– Как – чем? – как будто удивленно спросил он. – Делами. Имение поднимать.
– Дела-ами? – удивленно подняла брови Сонька. – Дела в твоем понимании – это винные погреба опустошать? Или девкам деревенским про волшебную страну Диарею рассказывать?
Димон застенчиво хрюкнул.
Да, было дело. В первый же день дегустации Димону потребовалось ни много ни мало, а хоровод деревенских девок и песни. Когда ключница Глафира посмотрела на барина несколько недоуменно, тот неопределенно замычал и попытался как можно понятнее объяснить, что, мол, долго был на чужбине, соскучился по национальным, так сказать, обрядам… Положение спас Михалыч, куда-то сваливший и через час пригнавший с пяток заспанных и зевающих (ночь уже была на дворе, если честно) деревенских девок. После пары рюмок наливки девки действительно сумели изобразить нечто вроде хоровода, и даже что-то спеть. Подобревший и растрогавшийся Димон велел им всем налить еще, а сам начал рассказывать сказку про волшебную страну. Правда, в процессе рассказа не смог вспомнить, как точно эта страна называется, и попросту взял из головы похожее слово.

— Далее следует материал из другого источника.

-- ==== Sys2Proof/Proofs/BadFrames.lean ====
section
/-! PROOFS. Bad frames (O6): what a receive assembler collects from the bytes of a frame, the count that the frame's
closing flag leaves, and the opening flag, which leaves the assembler collecting with no bytes whatever it ends. -/

namespace Sys2Proof.Proofs.BadFrames

open Sys2Proof.Machine Sys2Proof.Safety Sys2Proof.Laws Sys2Proof.Proofs.Bills Sys2Proof.Proofs.Raw
  Sys2Proof.Proofs.Host Sys2Proof.Proofs.Invariants Sys2Proof.Proofs.Layouts

/-! ### The bytes before the closing flag -/

/-- The stuffed bytes of a frame bring nothing about before the closing flag. -/
theorem asmRun_collects {bytes : List Byte} (short : bytes.length ≤ 207) :
    asmRun (.collecting [] false) (stuff bytes) = (.collecting bytes false, []) := by
  have collected := asmRun_stuff [] bytes [] (by simpa [frameMax] using short)
  rwa [List.append_nil, List.nil_append] at collected

/-- A run of a receive assembler that brings nothing about goes on quietly behind its first byte. -/
theorem asmRun_cons_nil {a a' : Assembler} {b : Byte} {rest : List Byte} (h : asmRun a (b :: rest) = (a', [])) :
    (asmByte a b).2 = .nothing ∧ asmRun (asmByte a b).1 rest = (a', []) := by
  obtain ⟨state, events⟩ := Prod.mk.inj h
  by_cases quiet : (asmByte a b).2 = .nothing
  · rw [if_pos quiet] at events
    exact ⟨quiet, Prod.ext state events⟩
  · rw [if_neg quiet] at events
    cases events

/-- R181: bytes that bring nothing about change the host port's receive assembler alone. -/
theorem hostBytes_quiet {bytes : List Byte} {a : Assembler} {s : State} (h : asmRun s.host.asm bytes = (a, [])) :
    bytes.foldl (fun s b => hostByte b s) s = s.setHost { s.host with asm := a } := by
  induction bytes generalizing s with
  | nil =>
    obtain ⟨state, -⟩ := Prod.mk.inj h
    rw [← state]
    rfl
  | cons b rest ih =>
    obtain ⟨quiet, behind⟩ := asmRun_cons_nil h
    have first : hostByte b s = s.setHost { s.host with asm := (asmByte s.host.asm b).1 } := by
      simp only [hostByte, quiet]
    rw [List.foldl_cons, first, ih (s := s.setHost { s.host with asm := (asmByte s.host.asm b).1 }) behind]
    rfl

/-- R181: the same on the radio port. -/
theorem radioBytes_quiet {bytes : List Byte} {a : Assembler} {s : State} (h : asmRun s.radio.asm bytes = (a, [])) :
    bytes.foldl (fun s b => radioByte b s) s = s.setRadio { s.radio with asm := a } := by
  induction bytes generalizing s with
  | nil =>
    obtain ⟨state, -⟩ := Prod.mk.inj h
    rw [← state]
    rfl
  | cons b rest ih =>
    obtain ⟨quiet, behind⟩ := asmRun_cons_nil h
    have first : radioByte b s = s.setRadio { s.radio with asm := (asmByte s.radio.asm b).1 } := by
      simp only [radioByte, quiet]
    rw [List.foldl_cons, first, ih (s := s.setRadio { s.radio with asm := (asmByte s.radio.asm b).1 }) behind]
    rfl

/-- R96: during the scan bytes change the radio port's receive assembler alone, whatever they bring about. -/
theorem radioBytesInScan_asm (bytes : List Byte) (s : State) :
    bytes.foldl (fun s b => radioByteInScan b s) s = s.setRadio { s.radio with asm := (asmRun s.radio.asm bytes).1 } := by
  induction bytes generalizing s with
  | nil => rfl
  | cons b rest ih =>
    rw [List.foldl_cons, ih]
    rfl

/-! ### The closing flag -/

/-- What the host port's assembler has collected is no good frame for the host port. -/
def BadHost (a : Assembler) : Prop :=
  ∃ bytes escape, a = .collecting bytes escape ∧ (escape = true ∨ 1 ≤ bytes.length
    ∧ (bytes.length < 7 ∨ frameSound bytes = false ∨ (frameParts bytes).2.1 ≠ 0))

/-- What the radio port's assembler has collected is no good frame. -/
def BadRadio (a : Assembler) : Prop :=
  ∃ bytes escape, a = .collecting bytes escape ∧ (escape = true ∨ 1 ≤ bytes.length
    ∧ (bytes.length < 7 ∨ frameSound bytes = false))

/-- A flag with an escape pending is bad, and so is one that ends one to six bytes; one that ends more ends a frame. -/
theorem asmByte_flag {bytes : List Byte} {escape : Bool} (some' : escape = true ∨ 1 ≤ bytes.length) :
    asmByte (.collecting bytes escape) flag
      = (.collecting [] false, if escape = true ∨ bytes.length < 7 then .bad else .ended bytes) := by
  cases escape
  · have notEmpty : bytes.length ≠ 0 := by simp at some'; omega
    simp only [asmByte, if_true, if_neg notEmpty, Bool.false_eq_true, false_or]
  · simp only [asmByte, if_true, true_or]

/-- R169: the flag that ends a bad frame on the host port leaves one count. -/
theorem hostByte_bad {s : State} (bad : BadHost s.host.asm) :
    hostByte flag s =
      s.setHost { s.host with asm := .collecting [] false, framesBad := min (s.host.framesBad + 1) 65535 } := by
  obtain ⟨bytes, escape, collected, why⟩ := bad
  have ends := asmByte_flag (why.imp_right And.left)
  by_cases short : escape = true ∨ bytes.length < 7
  · rw [if_pos short] at ends
    simp only [hostByte, collected, ends]
    rfl
  · rw [if_neg short] at ends
    obtain ⟨noEscape, long⟩ := not_or.mp short
    obtain ⟨-, notSound⟩ := why.resolve_left noEscape
    have judged : ¬ (frameSound bytes = true ∧ (frameParts bytes).2.1 = 0) := by
      rcases notSound with h | h | h
      · exact absurd h long
      · simp [h]
      · exact fun good => h good.2
    simp only [hostByte, collected, ends, judgeHostFrame, if_neg judged]
    rfl

/-- R144: the flag that ends a bad frame on the radio port leaves one count. -/
theorem radioByte_bad {s : State} (bad : BadRadio s.radio.asm) :
    radioByte flag s =
      s.setRadio { asm := .collecting [] false, framesBad := min (s.radio.framesBad + 1) 65535 } := by
  obtain ⟨bytes, escape, collected, why⟩ := bad
  have ends := asmByte_flag (why.imp_right And.left)
  by_cases short : escape = true ∨ bytes.length < 7
  · rw [if_pos short] at ends
    simp only [radioByte, collected, ends]
    rfl
  · rw [if_neg short] at ends
    obtain ⟨noEscape, long⟩ := not_or.mp short
    obtain ⟨-, notSound⟩ := why.resolve_left noEscape
    have unsound : ¬ frameSound bytes = true := by simp [notSound.resolve_left long]
    simp only [radioByte, collected, ends, judgeRadioFrame, if_pos unsound]
    rfl

/-! ### Whole bad frames -/

/-- R181: the host port takes bytes past its start. -/
theorem hostBytes_started {s : State} (started : s.pins.phase = .run ∨ s.pins.phase = .scan) (bytes : List Byte) :
    hostBytes bytes s = bytes.foldl (fun s b => hostByte b s) s := by
  rcases started with h | h <;> simp only [hostBytes, h]

/-- R169: quiet bytes and then the flag that ends what they collected. -/
theorem exec_hostFrameBad {s : State} {bytes : List Byte} {a : Assembler}
    (started : s.pins.phase = .run ∨ s.pins.phase = .scan) (quiet : asmRun s.host.asm bytes = (a, []))
    (bad : BadHost a) :
    exec (.hostFrameBad (bytes ++ [flag])) s = .next
      { s with
        host := { s.host with asm := .collecting [] false, framesBad := min (s.host.framesBad + 1) 65535 } } := by
  have runs : exec (.hostFrameBad (bytes ++ [flag])) s = .next (hostBytes (bytes ++ [flag]) s) := rfl
  rw [runs, hostBytes_started started, List.foldl_append, hostBytes_quiet quiet]
  exact congrArg Host.Outcome.next (hostByte_bad (s := s.setHost { s.host with asm := a }) bad)

/-- R144: the same on the radio port. -/
theorem exec_radioFrameBad {s : State} {bytes : List Byte} {a : Assembler} (run : s.pins.phase = .run)
    (quiet : asmRun s.radio.asm bytes = (a, [])) (bad : BadRadio a) :
    exec (.radioFrameBad (bytes ++ [flag])) s = .next
      { s with radio := { asm := .collecting [] false, framesBad := min (s.radio.framesBad + 1) 65535 } } := by
  have runs : exec (.radioFrameBad (bytes ++ [flag])) s = .next (radioBytes (bytes ++ [flag]) s) := rfl
  simp only [runs, radioBytes, run]
  rw [List.foldl_append, radioBytes_quiet quiet]
  exact congrArg Host.Outcome.next (radioByte_bad (s := s.setRadio { s.radio with asm := a }) bad)

/-- R181: a flag leaves the assembler collecting with no bytes. -/
theorem asmByte_flag_opens (a : Assembler) : (asmByte a flag).1 = .collecting [] false := by
  rcases a with _ | ⟨bytes, _ | _⟩ <;> simp [asmByte]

В общем, вместо волшебной страны Гипербореи вышла у Димона волшебная страна Диарея. Правда, девкам и Диарея прокатила, – они и так слушали, развесив уши, поэтому, собственно, какая разница…
– Погуляли – и хватит! – веско, как ему самому показалось, заявил Димон Соньке. – За аграрный сектор возьмусь, буду его поднимать! Будет у меня тут самое образцовое фермерское хозяйство! – и тут же вдохновился: – Блин, доведу до такого, что из-за границы ко мне ездить будут, опыт перенимать!
Внезапно Димон выдохся и умолк. Сонька оторопело смотрела на него. А потом, вздохнув, произнесла:
– Знаешь… Мой папа говорит, что если человек сначала ни черта не делает, а потом обвиняет всех в том, что у него ничего нет и ничего не получается, то он сам себе злобный Буратино… И так всегда будет, хоть золотом его обсыпь, все равно все вернется на круги своя.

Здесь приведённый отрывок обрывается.